Thomas wore a grin for most of the game, but it was obvious he wanted to win. Each time Ross had the ball, Thomas yelled ‘right to left’ to indicate the UW sophomore likes to dribble right before crossing over to his left hand where he pulls up for a jumper or drives to the rim.
Paired against Wroten, the 5-foot-9 Thomas gave the 6-5 freshman plenty of space on the perimeter and dared him to shoot off-target jumpers. When Wroten did drive, Thomas stayed low and often deflected the ball for a turnover. Wroten had success in transition or when he simply backed Thomas into the post and floated in a soft jump hook.

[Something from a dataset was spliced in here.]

-- ==== Sys2Proof/Machine/Dispatch.lean ====
section
/-! DEFINITION. The meaning of every command: one arm for each row of spec/opcode_table.json, in its order. -/

namespace Sys2Proof.Machine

Otherwise Thomas dominated their matchup. He repeatedly used high pick-n-rolls or a crossover dribble to drive to the rim where he finished in traffic with assists, layups or dunks. Yes, dunks. Three as a matter of fact. Thomas flushed a one-hand slam against a set halfcourt defense (above). In the second half, he hammered in a pedestrian dunk and bounced a pass to himself on a breakaway for a two-hand jam that pleased the crowd.

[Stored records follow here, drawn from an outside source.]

-- ==== Sys2Proof/Safety.lean ====
section
/-! DEFINITION. What claims are stated in: a step that has a next state, the ticks a command lets pass, the row of
R113 that a request belongs to, and the requests that the part takes up. -/

namespace Sys2Proof.Machine

/-- The step from `s` has the next state `t`. -/
def Next (s t : State) : Prop := step s = .next t

/-- A property that every step keeps: a next state of a state that has it has it. -/
def Kept (inv : State → Prop) : Prop := ∀ s t, inv s → Next s t → inv t

/-- The command completes in a state of which `P` holds. -/
def Ends (c : Instr) (s : State) (P : State → Prop) : Prop := ∃ t, exec c s = .next t ∧ P t

/-- The tables of words are in their one form: numbers strictly rising. -/
def State.tablesWf (s : State) : Bool :=
  twf s.par.work && twf s.par.store && twf s.par.boot && twf s.par.seen && twf s.stage.set0 && twf s.stage.set1 && twf s.stage.words
    && twf s.hnd.gens && twf s.hnd.counts

/-- No entry of a table holds the reset value of its parameter. -/
def sparse (t : WTable) : Bool := t.all fun e => e.2 != paramReset e.1

/-- Every table of words is in its one form, and the working copy, the two sets and the stage list no value equal to the
reset value (the form of the tables is the model's). -/
def State.OneForm (s : State) : Prop :=
  s.tablesWf = true ∧ sparse s.par.work = true ∧ sparse s.stage.set0 = true ∧ sparse s.stage.set1 = true ∧
    sparse s.stage.words = true

/-- The address is 63 or 1 to 32 and the master is exactly the device at address 1 (R90); the width of PPS_OUT is 1 to
500,000 us (R212); the watchdog period is 10 to 1000 ms (R170). -/
def State.LegalNumbers (s : State) : Prop :=
  (s.dev.addr = 63 ∨ 1 ≤ s.dev.addr.toNat ∧ s.dev.addr.toNat ≤ 32) ∧ (s.dev.master = true ↔ s.dev.addr = 1) ∧
    1 ≤ s.pps.width ∧ s.pps.width ≤ 500000 ∧ 10 ≤ s.watch.period ∧ s.watch.period ≤ 1000

/-- The ledger of a pool of handles with the indices from `lo` up to `limit` (R118, R120, R145): an index in use or free again is
one of them that has been given out, it is so once, and free, accepted, armed and retiring handles add up to all. -/
def Pool.AddsUp (p : Pool) (lo limit : Nat) : Prop :=
  let given := (p.live.map fun l => hIndex l.id) ++ p.freed
  lo ≤ p.fresh ∧ p.fresh ≤ limit ∧ given.Nodup ∧ (∀ i ∈ given, lo ≤ i ∧ i < p.fresh) ∧
    p.free limit + p.inState .accepted + p.inState .armed + p.inState .retiring = limit - lo

/-- Both ledgers of handles hold: 16,128 of the ejection pool and 256 of the reserved pool (R118, R145). -/
def State.HandlesAddUp (s : State) : Prop := s.hnd.ej.AddsUp 0 0x3F00 ∧ s.hnd.rs.AddsUp 0x3F00 0x4000

/-- No transmitter holds more credits than the buffer at the other end has words (R79, R106). -/
def State.CreditsBounded (s : State) : Prop :=
  s.up.bulk.held ≤ 2048 ∧ s.up.urgent.held ≤ 256 ∧ s.down.bulk.held ≤ 2048 ∧ s.down.urgent.held ≤ 256

/-- A row of the opcode table of R113: the opcode, and what its columns "Urgent", "Broadcast" and "FAULT" say. -/
structure Row where
  opc    : Nat
  urgent : Bool
  bcast  : Bool
  fault  : Bool
deriving DecidableEq, Repr

/-- The request that a command carries, with its row of R113; none of an event. -/
def reqOf : Instr → Option (Row × Request)
  | .enumerateAssign _ r => some (⟨0x01, false, true, false⟩, r)
  | .enumerateChain _ r _ => some (⟨0x01, false, true, false⟩, r)
  | .enumerateClear _ r => some (⟨0x01, false, true, false⟩, r)
  | .ping _ r => some (⟨0x00, true, true, true⟩, r)
  | .identify _ r => some (⟨0x02, false, false, true⟩, r)
  | .echo _ r _ _ => some (⟨0x03, true, false, true⟩, r)
  | .readReg _ r => some (⟨0x04, true, false, true⟩, r)
  | .writeReg _ r => some (⟨0x05, false, false, true⟩, r)
  | .paramGet _ r => some (⟨0x06, false, false, true⟩, r)
  | .paramSet _ r => some (⟨0x07, false, true, false⟩, r)
  | .storeErase _ r => some (⟨0x07, false, true, false⟩, r)
  | .chainMark _ r => some (⟨0x07, false, true, false⟩, r)
  | .cancel _ r => some (⟨0x0E, true, false, true⟩, r)
  | .detect _ r => some (⟨0x20, false, true, false⟩, r)
  | .ejectDirect _ r => some (⟨0x21, false, false, false⟩, r)
  | .bankEnable _ r => some (⟨0x22, false, true, false⟩, r)
  | .bankDisable _ r => some (⟨0x23, true, true, true⟩, r)
  | .sortStart _ r => some (⟨0x24, false, true, false⟩, r)
  | .sortStop _ r => some (⟨0x25, true, true, true⟩, r)
  | .eventQuery _ r => some (⟨0x26, false, false, true⟩, r)
  | .valveShape _ r => some (⟨0x40, false, true, false⟩, r)
  | .valveTest _ r => some (⟨0x41, false, false, false⟩, r)
  | .valveStatus _ r => some (⟨0x42, false, false, true⟩, r)
  | .boostSet _ r => some (⟨0x43, false, true, false⟩, r)
  | .switchSet _ r => some (⟨0x50, true, true, false⟩, r)
  | .switchStatus _ r _ => some (⟨0x51, false, false, true⟩, r)
  | .kennelStore _ r => some (⟨0x52, false, true, false⟩, r)
  | .dimMap _ r => some (⟨0x53, false, true, false⟩, r)
  | .kennelRelease _ r => some (⟨0x54, false, true, false⟩, r)
  | .busConfig _ r => some (⟨0x60, false, false, false⟩, r)
  | .busSend _ r => some (⟨0x61, false, false, false⟩, r)
  | .busRead _ r => some (⟨0x62, false, false, true⟩, r)
  | .busFilter _ r => some (⟨0x63, false, false, false⟩, r)
  | .busTime _ r => some (⟨0x64, false, false, false⟩, r)
  | .gnssPower _ r => some (⟨0x70, false, false, false⟩, r)
  | .acquire _ r => some (⟨0x71, false, false, false⟩, r)
  | .aiding _ r => some (⟨0x76, false, false, false⟩, r)
  | .trackAssign _ r => some (⟨0x72, false, false, false⟩, r)
  | .trackRelease _ r => some (⟨0x73, false, false, false⟩, r)
  | .navRead _ r => some (⟨0x74, false, false, true⟩, r)
  | .measRead _ r => some (⟨0x75, false, false, true⟩, r)
  | .timeGet _ r => some (⟨0x80, true, false, true⟩, r)
  | .timeSource _ r => some (⟨0x81, false, false, false⟩, r)
  | .calendarSet _ r => some (⟨0x82, false, false, false⟩, r)
  | .calendarGet _ r => some (⟨0x83, false, false, true⟩, r)
  | .discipline _ r => some (⟨0x84, false, false, false⟩, r)
  | .ppsConfig _ r => some (⟨0x85, false, false, false⟩, r)
  | .logConfig _ r => some (⟨0xA2, false, false, false⟩, r)
  | .logMark _ r => some (⟨0xA1, false, true, false⟩, r)
  | .logRead _ r => some (⟨0xA0, false, false, true⟩, r)
  | .recallConfig _ r => some (⟨0x90, false, true, false⟩, r)
  | .recallRead _ r _ => some (⟨0x91, false, false, true⟩, r)
  | .engineReset _ r => some (⟨0x92, true, false, true⟩, r)
  | .abortJob _ r => some (⟨0x93, true, false, false⟩, r)
  | .fwBegin _ r => some (⟨0xF0, false, false, false⟩, r)
  | .fwBlock _ r => some (⟨0xF1, false, false, false⟩, r)
  | .fwEnd _ r => some (⟨0xF2, false, false, false⟩, r)
  | .fwSwitch _ r => some (⟨0xF3, false, false, true⟩, r)
  | .stagePrepare _ r => some (⟨0x08, false, true, false⟩, r)
  | .stageCommitAt _ r => some (⟨0x09, false, false, false⟩, r)
  | .stageArm _ r => some (⟨0x07, false, true, false⟩, r)
  | .stageAbandon _ r => some (⟨0x0A, true, true, true⟩, r)
  | _ => none

/-- The core ticks that a command says have passed since the command before it (log entry 1). -/
def ticksOf : Instr → Nat
  | .supplyValid dt => dt
  | .resetNLow dt _ => dt
  | .resetNRise dt => dt
  | .vbatLoss dt => dt
  | .vioLoss dt => dt
  | .vbatLow dt => dt
  | .vbatRecover dt _ _ => dt
  | .vbatUv dt => dt
  | .vbatHigh dt => dt
  | .railsValid dt => dt
  | .referenceSelect dt _ => dt
  | .pllLock dt => dt
  | .firmwareCheck dt _ _ => dt
  | .sramClear dt _ => dt
  | .d2dTraining dt => dt
  | .startOpenLoadCheck dt _ _ => dt
  | .boostBankBegin dt _ => dt
  | .boostPrechargeDone dt _ => dt
  | .boostRegulation dt _ => dt
  | .boostStartFail dt _ => dt
  | .startSwitchOn dt => dt
  | .startingComplete dt => dt
  | .referenceLoss dt => dt
  | .referenceReturn dt => dt
  | .holdoverLimitExpiry dt => dt
  | .rfClkLoss dt _ => dt
  | .rfClkRecover dt => dt
  | .bridgeEpoch dt _ _ => dt
  | .arm dt _ _ => dt
  | .cut dt _ _ => dt
  | .shape dt _ _ _ _ => dt
  | .adjust dt _ _ _ => dt
  | .d2dStep dt _ _ _ => dt
  | .mirrorAdjust dt => dt
  | .d2dCrcFail dt _ _ => dt
  | .d2dAckTimeout dt _ _ => dt
  | .heartbeatSend dt => dt
  | .heartbeat dt _ _ => dt
  | .heartbeatTimeout dt _ => dt
  | .scribeSupplyFault dt => dt
  | .forwardedClockStop dt _ _ => dt
  | .scribeResume dt => dt
  | .scrub dt _ _ => dt
  | .packetReceived dt _ _ _ _ _ _ _ => dt
  | .packetForward dt _ _ _ => dt
  | .replyReceived dt _ _ _ => dt
  | .orderedSetDiscard dt _ => dt
  | .train dt _ _ => dt
  | .trainingDone dt _ _ => dt
  | .ack dt _ _ _ => dt
  | .nak dt _ _ _ _ => dt
  | .credit dt _ _ _ => dt
  | .creditSend dt _ _ => dt
  | .ackSend dt _ _ => dt
  | .replayTimeout dt _ _ _ => dt
  | .portTrainTimeout dt _ => dt
  | .portDown dt _ => dt
  | .portHoldExpiry dt _ => dt
  | .breakSet dt _ _ _ => dt
  | .timemarkSend dt _ => dt
  | .timemark dt _ _ _ => dt
  | .echoMeasure dt _ _ => dt
  | .enumerateAssign dt _ => dt
  | .enumerateChain dt _ _ => dt
  | .enumerateClear dt _ => dt
  | .assignRetry dt => dt
  | .enumTimeout dt => dt
  | .chainPingTimeout dt => dt
  | .ping dt _ => dt
  | .identify dt _ => dt
  | .echo dt _ _ _ => dt
  | .readReg dt _ => dt
  | .writeReg dt _ => dt
  | .serviceReadFrame dt _ _ => dt
  | .registerWrite dt _ _ _ => dt
  | .forceFault dt _ => dt
  | .resetReq dt _ => dt
  | .forceFaultAndReset dt _ => dt
  | .instantRead dt _ => dt
  | .mailboxWrite dt _ _ => dt
  | .mailboxRead dt => dt
  | .watchConfigure dt _ _ _ _ _ _ => dt
  | .watchFeed dt _ _ _ => dt
  | .watchClear dt _ => dt
  | .watchdogExpiry dt => dt
  | .kennelSwitchOn dt => dt
  | .paramGet dt _ => dt
  | .paramSet dt _ => dt
  | .paramStoreWriteDone dt _ => dt
  | .storeErase dt _ => dt
  | .chainMark dt _ => dt
  | .chainMarkBroadcast dt => dt
  | .cancel dt _ => dt
  | .completionSent dt _ => dt
  | .summaryInterval dt => dt
  | .detect dt _ => dt
  | .nibRecordSolve dt _ _ => dt
  | .eventArming dt _ _ => dt
  | .ejectDirect dt _ => dt
  | .bankEnable dt _ => dt
  | .bankDisable dt _ => dt
  | .sortStart dt _ => dt
  | .sortStartHoldEnd dt => dt
  | .sortStop dt _ => dt
  | .eventQuery dt _ => dt
  | .bstcReport dt _ _ => dt
  | .coilOn dt _ => dt
  | .swellPeak dt _ _ _ => dt
  | .swellTimeout dt _ _ _ => dt
  | .transitionEnd dt _ => dt
  | .hairlineChop dt _ _ => dt
  | .coilOff dt _ _ _ => dt
  | .turnOffEnd dt _ _ _ _ => dt
  | .swellEnd dt _ _ => dt
  | .offReport dt _ _ => dt
  | .alert dt _ _ => dt
  | .valveShort dt _ _ _ => dt
  | .valveOpen dt _ _ _ => dt
  | .quillOvertemp dt _ => dt
  | .quillCooldown dt _ => dt
  | .blotterUpdate dt => dt
  | .inhibitRamp dt _ => dt
  | .bankUnregulated dt _ => dt
  | .bankRegulated dt _ => dt
  | .boostRampStep dt _ => dt
  | .boostSetTimeout dt _ => dt
  | .valveCounterSave dt _ => dt
  | .valveShape dt _ => dt
  | .valveTest dt _ => dt
  | .valveStatus dt _ => dt
  | .boostSet dt _ => dt
  | .switchSet dt _ => dt
  | .switchGapStep dt => dt
  | .switchStatus dt _ _ => dt
  | .kennelStore dt _ => dt
  | .kennelStoreDone dt _ => dt
  | .dimMap dt _ => dt
  | .kennelRelease dt _ => dt
  | .inrushEnd dt _ => dt
  | .tripOverload dt _ _ => dt
  | .tripShort dt _ _ => dt
  | .thermalTurnOff dt _ => dt
  | .thermalRestart dt _ => dt
  | .shedTotal dt _ => dt
  | .clampEventEnd dt _ _ => dt
  | .openLoadProbe dt _ => dt
  | .openLoadVerdict dt _ _ => dt
  | .dimEdge dt _ _ => dt
  | .canFrameReceived dt _ _ _ _ => dt
  | .protocolException dt => dt
  | .canIntegrated dt => dt
  | .canError dt _ _ => dt
  | .busOffRecovery dt => dt
  | .canFrameSent dt _ _ => dt
  | .canStoppingDone dt => dt
  | .ringDrain dt _ => dt
  | .referenceSlotStart dt => dt
  | .followUpWithdraw dt => dt
  | .slotStart dt => dt
  | .slotGuardExpiry dt => dt
  | .busConfig dt _ => dt
  | .busSend dt _ => dt
  | .busRead dt _ => dt
  | .busFilter dt _ => dt
  | .busTime dt _ => dt
  | .gnssPower dt _ => dt
  | .basebandReady dt => dt
  | .acquire dt _ => dt
  | .captureStart dt => dt
  | .captureComplete dt _ => dt
  | .acquireDone dt _ _ => dt
  | .aiding dt _ => dt
  | .trackAssign dt _ => dt
  | .trackRelease dt _ => dt
  | .dumpClose dt _ _ _ => dt
  | .loopUpdate dt _ _ => dt
  | .bitSyncCountClear dt _ => dt
  | .cn0Estimate dt _ => dt
  | .reacqSearchRequest dt _ => dt
  | .reacqSearchDone dt _ _ _ _ _ => dt
  | .measurementEpoch dt => dt
  | .navRead dt _ => dt
  | .measRead dt _ => dt
  | .timeGet dt _ => dt
  | .timeSource dt _ => dt
  | .calendarSet dt _ => dt
  | .calendarGet dt _ => dt
  | .discipline dt _ => dt
  | .stepApply dt => dt
  | .sourceHoldover dt => dt
  | .leapSecond dt => dt
  | .calendarEnd dt => dt
  | .timeRecordSecond dt => dt
  | .ppsOutEdge dt => dt
  | .ppsOutTrailing dt => dt
  | .ppsInEdge dt _ _ => dt
  | .ppsConfig dt _ => dt
  | .logBurstStart dt _ _ => dt
  | .logBurstDone dt => dt
  | .logConfig dt _ => dt
  | .logMark dt _ => dt
  | .logRead dt _ => dt
  | .logReadDone dt => dt
  | .leashExpiry dt _ => dt
  | .processorLeashExpiry dt => dt
  | .syncTimeout dt _ _ _ _ => dt
  | .abortRelay dt _ _ => dt
  | .recallCollectDone dt _ _ _ => dt
  | .recallResume dt _ => dt
  | .autoRestart dt => dt
  | .faultnRecallEnd dt => dt
  | .recallConfig dt _ => dt
  | .recallRead dt _ _ => dt
  | .engineReset dt _ => dt
  | .abortJob dt _ => dt
  | .fwBegin dt _ => dt
  | .fwEraseDone dt => dt
  | .fwBlock dt _ => dt
  | .fwEnd dt _ => dt
  | .fwSwitch dt _ => dt
  | .stagePrepare dt _ => dt
  | .stagePrepareDone dt => dt
  | .stageCommitAt dt _ => dt
  | .stageArm dt _ => dt
  | .stageReadinessPoll dt => dt
  | .stageDecision dt => dt
  | .commit dt => dt
  | .stageConfirmRead dt => dt
  | .stageCommitTimeout dt => dt
  | .stagePersistDone dt _ => dt
  | .settlingEnd dt => dt
  | .stageAbandon dt _ => dt
  | .d2dAck dt _ _ => dt
  | .timeChangeAnnounce dt => dt
  | .mixedDecaySwitch dt _ => dt
  | .openLoadRecheck dt _ _ => dt
  | .mirjanConfigApply dt => dt
  | .supervisorRailLoss dt => dt
  | .supervisorRailReturn dt => dt
  | .vbatHighEnd dt => dt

Still it wasn’t the showcase slam of the night. Those honors went to Ross, who took off outside the lane and sailed to the rim where he flushed a windmill jam that created a loud chorus of oohs, which reverberated throughout the crowd. That play was worth the trip, but unfortunately for Ross he didn’t have many moments to shine and appeared disinterested during the lopsided second half.
The Black team had trouble generating easy points and scoring in the halfcourt while N’Diaye had little difficulty dunking whenever he wanted against Kemp and Jarreau thanks to Thomas who constantly fed him with assists beneath the rim. When the incoming freshmen forced the 7-foot center outside the lane, he missed a few jump hooks and a wild short jumper on the baseline. Still, N’Diaye’s best offense were putback dunks and he had plenty of those.

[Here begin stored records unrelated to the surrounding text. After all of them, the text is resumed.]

/-- Voltage reports, regulation, BOOST_SET and the inhibit ramp. BSTC_REPORT puts the voltage and the energy estimate of
the bank into the ledger, and its converter switches while the voltage does not lie above the target; BANK_UNREGULATED
takes READY away and counts once the voltage has stayed outside 2 % for 1 ms, BANK_REGULATED gives it back once it has
stayed within for 500 us; BOOST_SET with a permitted voltage takes a handle and gives each named bank its goal;
BOOST_RAMP_STEP moves the target by 0.25 V no faster than BOOST_RAMP; BOOST_SET_TIMEOUT 100 ms after the target was
reached leaves a bank out that is not in regulation; INHIBIT_RAMP lowers the limit in force by 1 K each second. -/
def Obligations.BoostBanksFollowTheirTargets : Prop :=
  ∀ (s : State) (dt : Nat) (b : Bank), let a := s.elapse dt
    let k := a.vlv.banks[b]
    let others (t : State) : Prop := (∀ c : Bank, c ≠ b → t.vlv.banks[c] = a.vlv.banks[c]) ∧ t.vlv.chans = a.vlv.chans ∧
      t.sw = a.sw ∧ t.time = a.time
    (∀ v : Nat, v ≤ 2424 → a.dev.code = .idle → k.goal = none → a.nib.events = [] → Ends (.bstcReport dt b v) s fun t => others t ∧
      t.vlv.banks[b].v = v ∧ t.vlv.banks[b].eEst =
        (a.pf (0x1010 + b.val) 35 27 : Int) * ((v * v : Nat) -
          (64 * a.pf 0x203 (8 * b.val + 7) (8 * b.val) * a.pf 0x203 (8 * b.val + 7) (8 * b.val) : Nat)) / 2048 ∧
      t.vlv.banks[b].target = k.target ∧ t.vlv.banks[b].ready = k.ready ∧ t.hnd = a.hnd ∧ t.par = a.par ∧
      t.vlv.banks[b].switching =
        (!a.power.vbatLow && k.phase != .idle && k.phase != .failed && decide (v ≤ k.target * 8))) ∧
    (∀ x, k.ready = true → k.outAt = some x → x + 100000 ≤ a.clk → Ends (.bankUnregulated dt b) s fun t => others t ∧
      t.vlv.banks[b] = { k with ready := false } ∧ t.par = (a.count (0x1018 + b.val) false 1).par ∧
      t.hnd = a.hnd) ∧
    (k.outAt = none → exec (.bankUnregulated dt b) s = .next a) ∧
    (∀ x, k.phase = .regulated → k.ready = false → k.goal = none → k.bandAt = some x → x + 50000 ≤ a.clk → Ends (.bankRegulated dt b) s fun t => others t ∧
      t.vlv.banks[b] = { k with ready := true } ∧ t.hnd = a.hnd ∧ t.par = a.par) ∧
    (∀ g : Nat, k.goal = some g → k.target < g → k.rampAt + ceilDiv 2500000 (a.pf (0x1010 + b.val) 26 20) ≤ a.clk →
      (k.target + 1 ≠ g ∨ k.ready = false) → exec (.boostRampStep dt b) s = .next (a.modBank b fun k => ({ k with
        target := k.target + 1, rampAt := a.clk, reachedAt := if k.target + 1 = g then some a.clk else none } :
          BankSt).track a.clk a.power.vbatLow)) ∧
    (∀ (h : HandleId) (x : Nat), k.goalHandle = some h → k.goalDone = none → k.reachedAt = some x → x + 10000000 ≤ a.clk →
      (k.ready = false ∨ k.bandAt = none) →
      (∀ c : Bank, c ≠ b → a.vlv.banks[c].goalHandle = none) → Ends (.boostSetTimeout dt b) s fun t => others t ∧
        t.vlv.banks[b] = { k with goal := none, goalHandle := none, goalDone := none, reachedAt := none } ∧
        t.hnd = (a.complete h .partialDone 0 0 []).hnd) ∧
    (k.inhHandles = [] → a.pf (0x1014 + b.val) 31 24 < k.inhibit → k.inhAt + 100000000 ≤ a.clk →
      Ends (.inhibitRamp dt b) s fun t => others t ∧
        t.vlv.banks[b] = { k with inhibit := k.inhibit - 1, inhAt := a.clk } ∧ t.hnd = a.hnd ∧ t.par = a.par) ∧
    (∀ r a, Heard s dt 0x43 r a → Takes a r false true false 1 1 → a.working = true → fld (arg r 0) 3 0 = 2 ^ b.val →
      120 ≤ fld (arg r 0) 47 36 → fld (arg r 0) 47 36 ≤ 288 →
      a.pf 0x203 (8 * b.val + 7) (8 * b.val) + 16 ≤ fld (arg r 0) 47 36 → a.hnd.rs.fresh < 0x4000 →
      a.vlv.banks[b].goalHandle = none → a.vlv.banks[b].phase = .regulated →
      (a.vlv.banks[b].ready = false ∨ a.vlv.banks[b].target ≠ fld (arg r 0) 47 36) → Ends (.boostSet dt r) s fun t =>
        t.vlv.banks[b] = { a.vlv.banks[b] with
          goal := some (fld (arg r 0) 47 36), goalHandle := some (a.hnd.idOf a.hnd.rs.fresh), goalDone := none,
          rampAt := a.clk, reachedAt := if a.vlv.banks[b].target = fld (arg r 0) 47 36 then some a.clk else none } ∧
        (∀ c : Bank, c ≠ b → t.vlv.banks[c] = a.vlv.banks[c]) ∧ t.hnd.rs.fresh = a.hnd.rs.fresh + 1 ∧
        t.vlv.chans = a.vlv.chans ∧ t.dev = a.dev)
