-- ==== Sys2Proof/Laws/PerInstr.lean ====
section
/-! SUPPORT. Statements made of every command, one lemma for each constructor. -/

namespace Sys2Proof.Laws

/-- A request of a well-formed command, from the equations of reqOf and wf. -/
theorem fit {r r' : Request} {a b : Machine.Row} (h : some (a, r) = some (b, r')) (w : r.wf = true) :
    r'.words.length ≤ 255 := by
  cases h
  simpa [Request.wf] using w

/-- A request that a well-formed command carries fits one packet (R107, R113). -/
def RequestsFit.Statement (i : Instr) : Prop :=
  ∀ (row : Machine.Row) (r : Request), Machine.reqOf i = some (row, r) → i.wf = true → r.words.length ≤ 255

Kemp (6-9 and 265) had a solid outing in the post and ran the floor well, but Jarreau (6-10, 195) lacked the girth and strength to defend the 260-pound N’Diaye. The Black team could have used fifth-year senior co-captain Darnell Gant and it would have been interesting to see the 6-8, 230-pound forward against N’Diaye.
The scariest moment of the night came midway in the second half when Wroten attempted to toss the ball off the glass for a putback jam. The maneuver might have worked if N’Diaye wasn’t in the way. He ducked and tried to avoid contact, but undercut a high-flying Wroten who crashed hard to the court. The gym fell silent for several long moments as Wroten lay motionless. After a minute or so, he got up walked gingerly to the sideline holding his right (non-shooting) wrist. He did not return in the final eight minutes.
— With Ross at small forward and Wroten at point guard, it’s difficult to get a gauge on Stewart in this type of setting. He plays a shooting guard role, but just doesn’t get enough touches or shots. His best play came in the second half when he scored on a driving floater.
— Junior co-captain Abdul Gaddy watched from the sideline.
— A team comprised of Washington freshmen Desmond Simmons, Andrew Andrews, Martin Breunig and Clarence Trent, the former Husky who transferred to Seattle University lost 68-65. It was a close game until the end, but the team comprised of UW players didn’t have a go-to guy at the end. Andrews played well for most of the game, but in the final minutes he deferred to Trent wo tried to carry them to a victory. Simmons and Breunig were literally all over the place. They’re versatility is an asset and a liability. They have a vast array of skills, but on the offensive end they would have been better served to pick 1-2 maneuvers and work exclusively on those moves. But then what better place to experiment than in a summer league game?